# First 2009 Michigan/Ohio morels found!



## MAttt (Dec 15, 2004)

I read a couple of early finds on another site
and one with a photo.
Not sure if I believe, but it's possible I imagine.

http://www.morels.com/ohio/guestbook.html
http://www.morels.com/southernmichigan/


----------



## Happy Jack (Jan 21, 2003)

Many things possible. Morels in frozen ground - I'll pass


----------



## MAttt (Dec 15, 2004)

Happy Jack said:


> Many things possible. Morels in frozen ground - I'll pass


Hi Jack
Im just south of you a bit and the grounds not been froze in awhile here.
Almost 4 inches of rain this month and was picking crawlers off the lawn 
a week ago.

I'm just hoping we get this much rain in April when it counts,
because the last couple years here, April's been mighty dry.
It would be nice to find a few early ones, but in a way I'd rather not,
since the nighttime temps would probably kill em before they were of
any size. 

Mattt


----------



## Boardman Brookies (Dec 20, 2007)

I can believe the OH post. It shows a morel on a copy of the paper from Chillicothe which is kind of in the middle of OH. The old rule is morels "travel" 100 miles per week. I would expect in the next 7-10 days someone may find the first in MI, Are a few here? Maybe. I doubt anyone found any in Allegan though. We rain and a week of warm temps to get the started. I doubt I will even bother looking for another 2 weeks, maybe longer.


----------



## Michigan Mike (May 21, 2004)

Very possible, that part of the state usually reports the first finds every year and seems to warm up the quickest.
It says he found a few micros on 3-17-09 in Allegan County.

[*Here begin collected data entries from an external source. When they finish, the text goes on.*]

/-- A window access ends without its target: a read returns 0, and the bit of WR_WINSTAT says why (R769), but for a read through a
read-only service port, which changes no field (R263). -/
def Dev.winErr (d : Dev) (port : Port) (write timeout : Bool) : Dev :=
  let d := if d.portRo port then d
    else if timeout then d.setFlag F.WR_WINSTAT_TIMEOUT true else d.setFlag F.WR_WINSTAT_ERR true
  if write then d else d.emit (.readData port 0)

/-- A write through the window. -/
def Dev.winWrite (d : Dev) (port : Port) (off : Nat) (w : Word) : Dev :=
  if !d.isMgr then d else
  match d.winTarget off with
  | none => d.winErr port true false
  | some (p, a) => (d.winPut { pos := p, write := some w, off := a, bn := d.now, port := port }).winNote p a w

/-- WINDOW_READ. -/
def execWindowRead (port : Port) (off : BitVec 16) (s : State) : Host.Outcome State Fault Refusal :=
  .next (s.onDev fun d =>
    match d.rgate port (0xE0000 + off.toNat) with
    | .none => d
    | .zero | .reset => d.emit (.readData port 0)
    | .full =>
      if !d.isMgr then d.emit (.readData port 0) else
      match d.winTarget off.toNat with
      | none => d.winErr port false false
      | some (p, a) => d.winPut { pos := p, write := none, off := a, bn := d.now, port := port })

/-- WINDOW_WRITE. -/
def execWindowWrite (port : Port) (off : BitVec 16) (w : Word) (s : State) : Host.Outcome State Fault Refusal :=
  .next (s.onDev fun d => d.viaPort port (0xE0000 + off.toNat) fun d => d.winWrite port off.toNat w)

/-- WINDOW_TIMEOUT: 50 µs, which end in the 105th beat, have passed over the access in front at a position. -/
def execWindowTimeout (pos : Fin 32) (s : State) : Host.Outcome State Fault Refusal :=
  .next (s.onDev fun d =>
    match d.wr.win.find? (fun x => x.pos == pos.val) with
    | none => d
    | some x => if d.now < x.bn + 105 then d else (d.winErr x.port x.write.isSome true).winNext pos.val)

/-! ## At the target (R860, R872 to R874) -/

/-- Serve a window access, and send the reply: [0, data] of a read, [1] of a write. -/
def Dev.regServe (d : Dev) (m : List Host.Cell) (a : Nat) (write : Option Word) (view ro : Bool) : Dev :=
  let p := if ro then Port.windowRo else .window
  match write with
  | some w => if d.rgate p a = .none then d else (d.viaPort p a (fun d => d.writeReg m p a w)).bulkPut d.wr.mgrPos 6 [1]
  | none => match d.rgate p a with
    | .none => d
    | .zero => d.bulkPut d.wr.mgrPos 6 [0, 0]
    | .reset => d.bulkPut d.wr.mgrPos 6 [0, d.resetRead a]
    | .full =>
      let r := d.readReg p view a
      let d := if readActs a then r.1.wrLast p a r.2 else r.1
      d.bulkPut d.wr.mgrPos 6 [0, r.2]

/-- A reply ends the access in front at a position, if it is of that kind; one of an earlier incarnation is discarded (R798). -/
def Dev.regReply (d : Dev) (pos inc : Nat) (write : Bool) (w : Word) : Dev :=
  if d.stale pos inc then d.countStale else
  match d.wr.win.find? (fun x => x.pos == pos) with
  | none => d
  | some x => match x.write, write with
    | some v, true => (d.winMirror pos x.off v).winNext pos
    | none, false => (d.emit (.readData x.port w)).winNext pos
    | _, _ => d

/-- REG_MESSAGE. -/
def execRegMessage (msg : RegIn) (s : State) : Host.Outcome State Fault Refusal :=
  .next (s.onDevR fun m d =>
    match msg with
    | .access a write view ro => if d.isMgr then d else (d.regServe m a.toNat write view ro).freeBlocks 2
    | .reply pos inc write w => if d.boot.role == .manager then d.regReply pos.val inc.toNat write w else d)

/-! ## PROV messages at a target (Table RNG-8, R59, R682, R767, R789, R864, R865) -/

/-- Step 2: identity and beat number. A worker under another identity formats its ledger, and takes the beat number when it does not
lie below its last applied one (R59). A reserve keeps its own count and identity. -/
def Dev.provIdentity (d : Dev) (sys : BitVec 64) (bn : Nat) : Dev :=
  if d.boot.role != .worker then d else
  let d := if d.sysId = sys then d else
    let d := d.format sys
    { d with t := { d.t with last := 0 } }
  if bn < d.t.last then d else d.applyBn bn

/-- Step 4: the stage image holds the registers named, all others at their reset values, and so do the registers of Table MAP-6 (R713,
R864). The first part of an image resets both; the parts after it add to them. -/
def Dev.provImageIn (d : Dev) (first : Bool) (l : List (Nat × Word)) : Dev :=
  let named := provRegs.filter (fun a => first || l.any (fun x => x.1 == a))
  let val := fun a : Nat => ((l.find? (fun x => x.1 == a)).map (fun x => x.2)).getD (resetWord a)
  let d := named.foldl (fun d a => if a = R.AS_CTRL then (if d.reg a = val a then d else d.writeAsCtrl (val a)) else d.setReg a (val a)) d
  let d := d.bypSync
  let d := if !first then d else
    (List.range (d.fld F.SUP_RCODE_HPSET)).foldl (fun d p => d.setStg (R.HP_CFG p) 0x35) { d with stage := [] }
  l.foldl (fun d x => if stMask x.1 = 0 then d else d.setStg x.1 (x.2 &&& stMask x.1)) d

/-- A PROV FENCE acts at the next Edge phase, unless the device has fenced itself for that reason already. -/
def Dev.provFenceEdge (d : Dev) : Dev :=
  match d.wr.fencePend with
  | none => d
  | some r =>
    let d := { d with wr := { d.wr with fencePend := none } }
    if (d.dom 0).causes.contains r then d else d.selfFence r

/-- Words of a PROV message. -/
def provWords : ProvIn → Nat
  | .identity _ _ => 5
  | .image _ l => 1 + 2 * l.length
  | .fence _ => 2
  | .handover _ => 3
  | .discard => 1
  | .note _ _ _ _ => 5
  | .rings l => 1 + 2 * l.length

/-- PROV_MESSAGE. -/
def execProvMessage (m : ProvIn) (s : State) : Host.Outcome State Fault Refusal :=
  .next (s.onDev fun d =>
    if d.isMgr || !d.pwr.vcore then d else
    let d := d.freeBlocks (bulkBlocks (provWords m))
    match m with
    | .identity sys bn => d.provIdentity sys bn.toNat
    | .image first words => d.provImageIn first (words.map (fun x => (x.1.toNat, x.2)))
    | .fence r => { d with wr := { d.wr with fencePend := some r } }
    | .handover h => if d.boot.role == .reserve then { d with wr := { d.wr with handover := some h.toNat } } else d
    | .discard => d.discardStage.stageTouched
    | .note pos staged a w => if d.boot.role == .reserve then d.noteImg pos.val staged a.toNat w else d
    | .rings l => l.foldl (fun d x => let a := x.1.toNat
        if !ringWord a then d else (d.setReg a (x.2 &&& stMask a)).setStg a (x.2 &&& stMask a)) d)

/-! ## The SPI service port (R295 to R310) -/

/-- The bytes of a number, most significant first. -/
def beBytes (n v : Nat) : List Byte := (List.range n).map (fun i => BitVec.ofNat 8 (v / 2 ^ (8 * (n - 1 - i))))

/-- The CRC-8 of the port. -/
def spiCrc (bs : List Byte) : Byte := crc8 7 0 bs

/-- What SPI_MISO carries in a transaction whose request has a number of data words: 0xFF in each byte of the request, then RSP, its
words, and the CRC over them (R296, Table HST-6). The fill bytes between the two are 0xFF as well; their number is a matter of time
(R299). Between two transactions SPI_MISO is at high impedance. -/
def Dev.spiSend (d : Dev) (n rsp : Nat) (ws : List Word) : Dev :=
  let bs := BitVec.ofNat 8 rsp :: ws.flatMap (fun w => beBytes 4 w.toNat)
  d.emit (.spi (List.replicate (4 * n + 5) 0xFF ++ bs ++ [spiCrc bs]))

/-- A refused transaction with a number of data words in its request: response, reason and count (Table HST-7). -/
def Dev.spiBad (d : Dev) (n rsp : Nat) : Dev :=
  let d := match rsp with
    | 0xA1 => (d.addSat F.HST_SPI_ERRCNT_CRC 1).hstErr 0 Rsn.spiCrc
    | 0xA2 => (d.addSat F.HST_SPI_ERRCNT_CMD 1).hstErr 0 Rsn.spiCmd
    | 0xA3 => (d.addSat F.HST_SPI_ERRCNT_CMD 1).hstErr 0 Rsn.spiAddr
    | 0xA4 => d.hstErr 0 Rsn.spiRo
    | 0xA5 => (d.addSat F.HST_SPI_ERRCNT_TIMEOUT 1).hstErr 0 Rsn.spiTimeout
    | _ => d.hstErr 0 Rsn.spiBusy
  d.spiSend n rsp []

/-- The command byte of an operation over the low bits SPACE, bit 4 and LEN (Table HST-5). -/
def spiCmdByte (op : Nat) (low : BitVec 6) : Byte := BitVec.ofNat 8 (op * 64 + low.toNat)

/-- SPACE and the words of a transaction. -/
def spiStore (low : BitVec 6) : Bool := low.getLsbD 5
def spiLen (low : BitVec 6) : Nat := low.toNat % 16 + 1

/-- What a request draws before it acts, in the order of Table HST-7; none when it may act (R297). A STATUS request's address may have
any value. -/
def Dev.spiCheck (d : Dev) (op : Nat) (low : BitVec 6) (addr : Nat) (ws : List Word) (crc : Byte) : Option Nat :=
  let bs := spiCmdByte op low :: beBytes 3 addr ++ ws.flatMap (fun w => beBytes 4 w.toNat)
  let top := if spiStore low then 2 ^ 24 else 2 ^ 20
  let sub := decide (addr < 0x4440) && decide (0x4400 < addr + 4 * spiLen low)
  if spiCrc bs != crc then some 0xA1
  else if op = 3 ∨ low.getLsbD 4 = true then some 0xA2
  else if op = 0 then none
  else if addr % 4 ≠ 0 ∨ top < addr + 4 * spiLen low then some 0xA3
  else if op = 2 ∧ d.hostSpi = false then some 0xA4
  else if op = 2 ∧ spiStore low = false ∧ sub = true ∧ d.flag F.HST_SUBSTAT_BUSY = true then some 0xA6
  else none

/-- The port answers: it is live, and the device has power. -/
def Dev.spiLive (d : Dev) : Bool := d.portLive .spi && !d.pwr.dormant && d.pstate != 4

/-- Serve one word of a read. A word of the window brings the target's answer with it: none when 50 µs have passed. -/
def Dev.spiWord (d : Dev) (m : List Host.Cell) (store : Bool) (a : Nat) (far : Option Word) : Dev × Option Word :=
  if store then (d, some (if d.rgate .spi 0x50000 = .full then storeWord m a else 0))
  else match d.rgate .spi a with
    | .none | .zero => (d, some 0)
    | .reset => (d, some (d.resetRead a))
    | .full =>
      if 0xE0000 ≤ a ∧ a < 0xF0000 then
        if !d.isMgr then (d, some 0) else
        match d.winTarget (a - 0xE0000) with
        | none => (if d.portRo .spi then d else d.setFlag F.WR_WINSTAT_ERR true, some 0)
        | some (p, x) =>
          let d := d.regSend { pos := p, write := none, off := x, bn := d.now, port := .spi }
          match far with
          | some w => (d, some w)
          | none => (if d.portRo .spi then d else d.setFlag F.WR_WINSTAT_TIMEOUT true, none)
      else
        let r := d.readReg .spi (d.portView .spi) a
        (r.1, some r.2)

I just checked one of the weather stations for that area and they
had almost 2 1/2 inches of rain from 3/7 to 3/10
and ground temps at 4 inch varied from a low of
46 to high of 58 that day.

I'd say the first *2009 Michigan Morels* have been found.
Just not the eatin size yet.

Just for comparison I just checked the ground temps in monroe for the same day.
It was 36 min and 44 max at 4 inch. wow
Southeast side always happens last for a reason I guess.


----------